Но песочинец, объятый размышлением о «смешице», которая пошла «по святой Русе», долго еще не мог улечься. Он сидел, ковырял веткой в огне и, увидя, что я тоже не сплю, кивнул лукаво в сторону Ефима и произнес:
– Особа статья, говорит… Чего не особа статья! Сам с ними водитця, богам нашим молитьця не стал, молоко по пятницам жрет. Сам видывал, а то бы и баить не надо…
И он тоже стал прилаживаться на песочке.
VIII
Я поднялся и посмотрел кругом.
Река скрылась в темной синеве вечера. Луна еще не подымалась, звезды тихо, задумчиво мигали над Ветлугой. Берега стояли во мгле, неясные, таинственные, как будто прислушиваясь к немолчному шороху все прибывающей реки. Поверхность ее была темна, не видно было даже «цвету», только кой-где мерцали, растягивались и тотчас исчезали на бегущих струях дрожащие отражения звезд, да порой игривая волна вскакивала на берег и бежала к нам, сверкая в темноте пеной, точно животное, которое резвится, пробегая мимо человека…

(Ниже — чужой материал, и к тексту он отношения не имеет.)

-- ==== Sys2Proof/Syntax.lean ====
section
/-!
DEFINITION. The commands of the block: one constructor for each row of spec/opcode_table.json, in the table's order. A row
carries no operand bits, so the operands are what the rule of the row makes the command depend on: who sends it, which unit it
names, and the readings and contents that come from outside. An instruction is a row with its decoded fields; its issuer `By`
comes with the bits its syllable has set in reserved fields and in fields that the instruction does not name (R165).
-/
namespace Sys2Proof
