-- ==== Sys2Proof/Machine/RegMap.lean ====
section
/-!
DEFINITION. Every register card of the manual: the address and reset value of each register (`R`), the place of each field (`F`),
and the table `cardTable` that R11 to R19 are applied from. Offsets are BAR0 offsets; the queue control blocks of BAR4 stand at
0x1_0000_0000 + 0x80 × queue, the firmware frame of a mailbox at 0x261_0000 + 0x100 × m (the model's own placing, log entry 3).
Reset values the manual leaves to straps, trim and latches stand as 0 here (log entry 4).
-/
namespace Sys2Proof.Machine

/-- One constructor per register card. -/
inductive Reg where
  | CRU_CTL
  | CRU_STATUS
  | CRU_POOLSTAT
  | CRU_ALLOCSTAT
  | CRU_MINSHARED
  | CRU_HOLDTO
  | CRU_COMMIT
  | CRU_DTHRESH
  | CRU_ECCSTAT
  | CRU_ECCLOG
  | CRU_RETCFG
  | CRU_RETADD
  | CRU_CTEN
  | CRU_MIRSESS
  | CRU_MIRBASE
  | CRU_MIRSTAT
  | CRU_MIRPORT
  | CRU_COQCFG
  | CRU_COQSTAT
  | CRU_COQDROP
  | CRU_RETLIST
  | QUE_CTL
  | QUE_STATUS
  | QUE_PBUF
  | QUE_PBUFSTAT
  | QUE_SQSTAT
  | QUE_FETCH
  | QUE_REQSTAT
  | QUE_ERRLOG
  | QUE_CTXSEL
  | QUE_CTXCMD
  | QUE_STATECMD
  | QUE_LOCKCMD
  | QUE_LOCKSTAT
  | QUE_LOCKFORCE
  | QUE_CTXDATA
  | QUE_CQCFG
  | QUE_CQHEAD
  | QUE_RXCFG
  | QUE_RXHEAD
  | QUE_IRQCFG
  | QUE_QINFO
  | QUE_CQTAIL
  | QUE_QLOCK
  | SCH_CTL
  | SCH_STATUS
  | SCH_ERRLOG
  | SCH_DECSTAT
  | SCH_NODECFG
  | SCH_SHAPE
  | SCH_BUCKET
  | SCH_PORTCR
  | SCH_QATT
  | POL_CTL
  | POL_STATUS
  | POL_FLOWBASE
  | POL_CACHESTAT
  | POL_FLOWSEL
  | POL_FLOWCMD
  | POL_FLOWDATA
  | POL_PROFA
  | POL_PROFB
  | GST_CTL
  | GST_STATUS
  | GST_ARB
  | GST_ECCSTAT
  | GST_ECCLOG
  | GST_ECCORG
  | GST_SCRUB
  | GST_SCRUBSTAT
  | GST_RETCFG
  | GST_RETADD
  | GST_RETSTAT
  | GST_KEEP
  | GST_KEEPSTAT
  | GST_LOCKCMD
  | GST_LOCKSTAT
  | GST_FORCE
  | GST_SEQCFG
  | GST_LOCKA
  | GST_LOCKB
  | GST_REMAP
  | GST_FNPOOL
  | GST_POOLMAP
  | GAT_CTL
  | GAT_STATUS
  | GAT_XCFG
  | GAT_GSTAT
  | GAT_EPOCH
  | GAT_VLOGA
  | GAT_VLOGB
  | GAT_MSET
  | GAT_RGNA
  | GAT_RGNB
  | GAF_CTL
  | GAF_STATUS
  | GAF_COMMIT
  | GAF_EPSTAT
  | GAF_DEBUG
  | GAF_CORECMD
  | GAF_CORE
  | GAF_EVROUTE
  | JCK_STATUS
  | JCK_TBLSEL
  | JCK_TBLCMD
  | JCK_TBLDATA
  | JCK_SLOT
  | JCK_TBLA
  | JCK_TBLB
  | PRT_CTL
  | PRT_STATUS
  | PRT_ROLE
  | PRT_LINKCFG
  | PRT_LINKSTAT
  | PRT_ARB
  | PRT_SLOT
  | PRT_OCTCFG
  | PTN_MGMT
  | PTN_STATUS
  | PTN_RSTCMD
  | PTN_CFG
  | PTN_STATE
  | PTN_PEERA
  | PTN_PEERB
  | QEP_CTL
  | QEP_STATUS
  | QEP_ID
  | QEP_DSN
  | QEP_VFBAR
  | QEP_VFCMD
  | QEP_VFMAP
  | QEP_FNSTAT
  | QEP_NODEOWN
  | LNE_OCTCTL
  | LNE_OCTSTAT
  | LNE_FAILCFG
  | LNE_RETRIM
  | LNE_RETRIMSTAT
  | LNE_MARGINCFG
  | LNE_FAILED
  | LNE_CTL
  | LNE_STAT
  | LNE_DFE
  | LNE_TXEQ
  | LNE_ERRCNT
  | LNE_MARGCMD
  | LNE_MARGRES
  | CAN_CTL
  | CAN_STATUS
  | CAN_LINKCFG
  | CAN_TRAINCFG
  | CAN_CMD
  | CAN_TXSEQ
  | CAN_RXSEQ
  | CAN_ERRCNT
  | CAN_REPCNT
  | CAN_EVCNT
  | CAN_CRDCFG
  | CAN_CRDSTAT
  | FTX_CTL
  | FTX_STATUS
  | FTX_TIMERS
  | FTX_CMD
  | FTX_ERRCNT
  | FTX_RPTCNT
  | FTX_GEN
  | FTX_FIDMAP
  | FTX_ROUTE
  | FTX_FIDSTAT
  | FTX_FIDSEQ
  | FTX_REPL
  | FTX_LEP
  | LTH_CTL
  | LTH_STATUS
  | LTH_WIN
  | LTH_PREFDISC
  | LTH_POLLSTAT
  | LTH_GPIOIN
  | LTH_GPIOOE
  | LTH_GPIOOUT
  | LTH_RGN
  | LTH_SBCFG
  | LTH_LELOGA
  | LTH_LELOGB
  | LTH_POLL
  | LTH_POLLMASK
  | LTH_POLLVAL
  | MBX_CTL
  | MBX_STATUS
  | MBX_FORCE
  | MBX_CFG
  | MBX_TXMSG
  | MBX_RXMSG
  | MBX_CMD
  | MBX_ESTAT
  | CMD_CTL
  | CMD_STATUS
  | CMD_ALLOC
  | CMD_CFG
  | CMD_FORCE
  | CMD_SLOT
  | CMD_ARG
  | CMD_OP
  | CMD_RESA
  | CMD_RESB
  | CMD_RESC
  | FLT_CTL
  | FLT_STATUS
  | FLT_CNT
  | FLT_CMD
  | FLT_OPENMAP
  | FLT_CODECFG
  | FLT_RECA
  | FLT_RECB
  | FLT_RECC
  | FLT_RECD
  | FLT_RECE
  | MON_STATUS
  | MON_VAL
  | MON_THR
  | TAL_CTL
  | TAL_STATUS
  | TAL_UACC
  | TAL_SMPCFG
  | TAL_SMPPTR
  | TAL_SMPSTAT
  | TAL_WRAP
  | TAL_SEL
  | TAL_MATCH
  | TAL_ALO
  | TAL_AHI
  | TAL_CNT
  | TAL_PORT
  | EMB_STATUS
  | EMB_BEAT
  | EMB_CLKPOL
  | EMB_CLKFORCE
  | EMB_CLKSTAT
  | EMB_WAKEMASK
  | EMB_WDCFG
  | EMB_WDKICK
  | EMB_WDSTAT
  | RST_STATUS
  | RST_CTL
  | RST_CAUSE
  | RST_STRAP
  | RST_LEHR
  | RST_CMD
  | RST_TRIMSTAT
  | RST_DOMAIN
  | PWR_CTL
  | PWR_STATUS
  | PWR_FEEDCFG
  | PWR_FEEDAUX
  | PWR_FEEDSTAT
  | PWR_SHED
  | PWR_SHEDSTAT
  | SLT_CFG
  | SLT_AUX
  | SLT_CTL
  | SLT_STAT
  | HLD_CFG
  | HLD_STATUS
  deriving DecidableEq, Repr
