-- ==== Sys2Proof/Machine/Queue.lean ====
section
/-!
DEFINITION. The queue path: doorbells and descriptors (R58 to R64), payload buffer and fetches (R65, R66), dispatch to Jack (R67, R68),
linking (R70), deliveries (R71 to R73), send completions and interrupts (R74 to R77), queue states (R80 to R84) and queue locks
(R85, R86).
-/
namespace Sys2Proof.Machine

/-! ### Queues and their owners -/

/-- Queue states (R80). -/
def QS.DISABLED : Nat := 0
def QS.ACTIVE : Nat := 1
def QS.FROZEN : Nat := 2
def QS.DRAINING : Nat := 3
def QS.DRAINED : Nat := 4
def QS.HELD : Nat := 5

/-- Completion status codes (R75). -/
def ST.OK : Nat := 0x00
def ST.PROG_DROP : Nat := 0x01
def ST.BAD_DESC : Nat := 0x02
def ST.FETCH_ERR : Nat := 0x03
def ST.OVERFLOW : Nat := 0x04
def ST.FROZEN : Nat := 0x05
def ST.DEST_OFF : Nat := 0x06
def ST.DEST_FROZEN : Nat := 0x07
def ST.DEST_HELD : Nat := 0x08
def ST.RING_FULL : Nat := 0x09
def ST.TOO_BIG : Nat := 0x0A
def ST.DATA_ERR : Nat := 0x0B
def ST.LINK_DOWN : Nat := 0x0C
def ST.QUEUE_FLUSHED : Nat := 0x0D
def ST.DEST_UNKNOWN : Nat := 0x0E

def State.qstate (s : State) (q : Nat) : Nat := s.get (R.QCTX q 0) F.QCTX_STATE
def State.setQstate (s : State) (q v : Nat) : State := s.put (R.QCTX q 0) F.QCTX_STATE v
def State.qOwnerFn (s : State) (q : Nat) : Nat := s.get (R.QCTX q 0) F.QCTX_OWNER_FN
def State.qOwnerPt (s : State) (q : Nat) : Nat := s.get (R.QCTX q 0) F.QCTX_OWNER_PT
def State.qTc (s : State) (q : Nat) : Nat := s.get (R.QCTX q 1) F.QCTX_TC

/-- Origin tag of an engine acting for the owner of queue `q` (R23). -/
def State.qOrigin (s : State) (q eng : Nat) : Nat := s.origin (s.qOwnerPt q) (s.qOwnerFn q) eng 0

/-- The global name of a local queue (R59). -/
def State.globalQ (s : State) (q : Nat) : Nat := s.fid * 65536 + q

/-- The owner is held, or its partition is held or in reset (R32, R235). -/
def State.ownerShut (s : State) (q : Nat) : Bool := s.fnHeld (s.qOwnerFn q) || s.ptShut (s.qOwnerPt q)

/-- Function `fn`, in the partition in which it appears, owns the page that serves queue `q` and the queue itself (R58, R60, R244). The
partition an access entered by is another matter (R23). -/
def State.ownsPage (s : State) (fn q : Nat) : Bool :=
  let h := q / 16 * 16
  match s.fnPt fn with
  | none => false
  | some pt => s.qOwnerFn h == fn && s.qOwnerPt h == pt && s.qOwnerFn q == fn && s.qOwnerPt q == pt

/-- A queue's counter in its context record (words 4 to 7) rises. -/
def State.qCount (s : State) (q w : Nat) : State := s.wr (R.QCTX q w) (s.rd (R.QCTX q w) + 1)

/-! ### Send completions (R74 to R77) -/

/-- Size of a completion ring in entries. -/
def State.cqSize (s : State) (q : Nat) : Nat := 2 ^ (6 + s.get (R.QUE_CQCFG q) F.QUE_CQCFG_CQ_LOG2)

/-- Slot of the next completion entry: CQ_TAIL and the entries on their way. -/
def State.cqPos (s : State) (q : Nat) : Nat :=
  (s.get (R.QUE_CQTAIL q) F.QUE_CQTAIL_CQ_TAIL + SMap.get s.que.cqFly 0 q) % s.cqSize q

/-- The ring takes no further entry: one entry stays empty, so that a full ring differs from an empty one (R76; DESIGN CHOICE, log entry
113). -/
def State.cqFull (s : State) (q : Nat) : Bool :=
  (s.cqPos q + 1) % s.cqSize q == s.get (R.QUE_CQHEAD q) F.QUE_CQHEAD_CQ_HEAD % s.cqSize q

/-- The ring of queue `q` is reached through a held port (R32). -/
def State.ringPortHeld (s : State) (q : Nat) : Bool :=
  match s.upPort (s.qOwnerPt q) with
  | some p => s.portHeld p
  | none => false

/-- A completion is suppressed: its source queue, or the owner of it, is held, in reset or in a function-level reset, or stands behind a held
port (R32, R255). -/
def State.cplSuppressed (s : State) (q : Nat) : Bool :=
  s.qstate q == QS.HELD || s.ownerShut q || s.flrActive (s.qOwnerFn q) || s.ringPortHeld q

/-- An entry or a header of queue `q` is posted: its QUE_IRQCFG as written is in force from now on (R17, QUE_IRQCFG). -/
def State.postEntry (s : State) (q : Nat) : State := s.wrAct (R.QUE_IRQCFG q) (s.rd (R.QUE_IRQCFG q))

Артель все еще бушевала на другом берегу, но песня, видимо, угасала, как наш костер, в который никто не подбрасывал больше хворосту. Голосов становилось все меньше и меньше: очевидно, не одна уж удалая головушка полегла на вырубке и в кустарнике. Порой какой-нибудь дикий голосина выносился удалее и громче, но ему не удавалось уже воспламенить остальных, и песня гасла.
Я тоже улегся рядом со спящими ветлугаями, любуясь звездным небом, начинавшим загораться золотыми отблесками подымавшейся за холмами луны. А с горы, тихо поскрипывая, спускался опять запоздалый воз, подходили пешеходы и, постояв на берегу или безнадежно выкрикнув раза два лодку, безропотно присоединялись к нашему табору, задержанному военною хитростью перевозчика Тюлина.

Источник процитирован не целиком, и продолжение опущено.